Rough replication of Izhikevich's 2007 paper,
Solving the Distal Reward Problem through linkage of STDP and Dopamine Signaling

https://www.izhikevich.org/publications/dastdp.pdf

Eugene M. Izhikevich(2007) Solving the Distal Reward Problem through linkage of STDP and Dopamine Signaling. Cerebral Cortex Advance Access, Jan 13, 2007. doi:10.1093/cercor/bhl152

In [1]:
import numpy as np
from spikey.snn import *
from spikey.core import GenericLoop, RLCallback
from spikey.games import Logic
from spikey.viz import print_rates, print_common_action

np.random.seed(0)

In [2]:
class rand_state(Logic):
    """
    A customization of the Logic game, sets the game state randomly in 0..N at each timestep.
    """
    NECESSARY_KEYS = Logic.extend_keys({"n_states": "Number of input groups."})
    def __init__(self, **kwargs):
        super().__init__(**kwargs)
        self.observation_space = list(range(self._n_states))

    def _get_state(self) -> np.ndarray:
        # Randomly sample a state integer on game start and at every update
        return np.random.randint(self._n_states)

## Classical Conditioning

In the original experiment there are N distinct input neuron groups, all pointing towards a single output group. The goal is to condition the output neurons to fire heavily in response to certain input groups, while largely ignoring others. This is accomplished by rewarding the network when the desired input groups fire to strengthen that group's connections to the outputs.

Converting this description for use in the framework is straightforward, but if it's your first time needs frame of reference.

1. Divide experiment into network and game mechanics.
In this experiment the game is very simple, for each step a state in 0..N is randomly chosen that corresponds to the input group that is to fire, see rand_state in the cell above.
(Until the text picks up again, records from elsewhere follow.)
-- ==== Sys2Proof/Proofs/AllocatorFrames.lean ====
section
/-! PROOFS. The frame timer of the allocator and the ends of its counts (R37 to R40), and the voices that join a pass (R109). -/

namespace Sys2Proof.Machine

/-! ### Entries through the choice of the pass's next voice (R110) -/

/-- From `s` to `t`, an entry stands, or is that of a voice which waited and was taken into service. -/
def State.EntryMoves (s t : State) (v : Voice) : Prop :=
  t.entry v = s.entry v ∨ (s.entry v).state = .waiting ∧ s.tune.service = none ∧ s.passRunning = true
    ∧ (t.entry v).state = .inService ∧ (t.entry v).reason = (s.entry v).reason

theorem State.entry_beginService_self (s : State) (v : Voice) :
    ((s.beginService v).entry v).state = .inService ∧ ((s.beginService v).entry v).reason = (s.entry v).reason := by
  unfold State.beginService
  simp only
  split
  · rw [State.entry_beginDest, if_pos rfl, PassEntry.setSum_state, PassEntry.setSum_reason, State.entry_setEntry, if_pos rfl]
    exact ⟨rfl, rfl⟩
  · rw [State.entry_setEntry, if_pos rfl]
    exact ⟨rfl, rfl⟩

theorem State.settlePass_entryMoves (s : State) (v : Voice) : s.EntryMoves s.settlePass v := by
  by_cases hb : s.passRunning = false ∨ s.tune.service.isSome = true
  · rw [State.settlePass_of_busy hb]
    exact .inl rfl
  · have hr : s.passRunning = true := by simpa using fun e => hb (.inl e)
    have hs : s.tune.service = none := Option.not_isSome_iff_eq_none.mp fun e => hb (.inr e)
    by_cases hw : (s.entry v).state = .waiting
    · obtain ⟨w, -, -, e⟩ := State.settlePass_serves hr hs ⟨v, hw⟩
      rw [e]
      by_cases hv : v = w
      · subst hv
        exact .inr ⟨hw, hs, hr, s.entry_beginService_self v⟩
      · exact .inl (State.entry_beginService_of_ne hv)
    · exact .inl (State.entry_settlePass hw)

/-- A service in hand is not given up by the choice of the next voice. -/
theorem State.settlePass_service {s : State} {x : InService} (h : s.tune.service = some x) :
    s.settlePass.tune.service = some x := by
  rw [State.settlePass_of_busy (.inr (by rw [h]; rfl)), h]

/-- A running pass with no voice in service and voices that wait, all with a destination, takes its next (R104, R110, R111). -/
theorem State.settlePass_nextServed {s l : State} {waits : Voice → Prop} (hr : l.passRunning = true)
    (hs : l.tune.service = none) (hw : ∀ u, waits u ↔ (l.entry u).state = .waiting) (he : ∃ u, waits u)
    (hn : ∀ u, waits u → (l.entry u).named)
    (hset : ∀ u, (l.entry u).inA = (s.entry u).inA ∧ (l.entry u).inB = (s.entry u).inB) :
    s.nextServed l.settlePass waits ∧ l.serviceBegins l.settlePass (l.tune.unit = none)
      ∧ (∀ u, ¬ waits u → l.settlePass.entry u = l.entry u)
      ∧ (l.tune.unit = none → ∃ m, l.settlePass.tune.unit = some m ∧ m.requester = .pass ∧ waits m.voice)
      ∧ ∀ m, l.tune.unit = some m → l.settlePass.tune.unit = some m ∧ l.settlePass.tune.requestWaiting = true := by
  obtain ⟨v, hv, hmin, e⟩ := State.settlePass_serves hr hs (he.imp fun u hu => (hw u).mp hu)
  have hnamed := hn v ((hw v).mpr hv)
  obtain ⟨hservice, hbegins, hentry, hother, houtcome, -, -⟩ := State.beginService_spec hnamed
  have hunit := State.beginDest_unit (l.setEntry v { l.entry v with state := .inService }) v (l.entry v).firstDest
  rw [← State.beginService_of_named hnamed] at hunit
  rw [e]
  refine ⟨⟨houtcome.trans ((l.passRunning_iff).mp hr), _, hservice, (hw v).mpr hv, fun u hu => hmin u ((hw u).mp hu), ?_, ?_,
    fun u hne hu => ?_⟩, fun x hx => ?_, fun u hu => ?_, fun hfree => ?_, hunit.2⟩
  · exact (State.entry_beginService_self l v).1
  · change (l.entry v).firstDest = _
    unfold PassEntry.firstDest
    rw [(hset v).1, (hset v).2]
    rfl
  · rw [hother u hne]
    exact (hw u).mp hu
  · obtain rfl := Option.some.inj (hservice.symm.trans hx)
    exact hbegins
  · exact hother u fun e => hu (e ▸ (hw v).mpr hv)
  · obtain ⟨m, hm, hq, hmv⟩ := hunit.1 hfree
    exact ⟨m, hm, hq, hmv ▸ (hw v).mpr hv⟩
The network will handle its own topology, input firings and reward scheme.

2. Set up network inputs. 
First we split the set of input neurons into N groups, each will fire at a set rate when its respective state is active. In Spikey we accomplish this with the RateMap input type, with its state_rate_map parameter as an ndarray of all zeros except the diagonal which is set to the desired firing rate(=.2). state_rate_map can be a dictionary, ndarray or any other object that will index the state, used as group_rates = state_rate_map[state]. In this case if the state = 0, then group_rates = [.2, 0, 0, ...] which means group 0 will fire at a rate of 20% and all other groups will remain quincient. RateMap automatically divides the set of inputs into groups based on the size of the group rates vector.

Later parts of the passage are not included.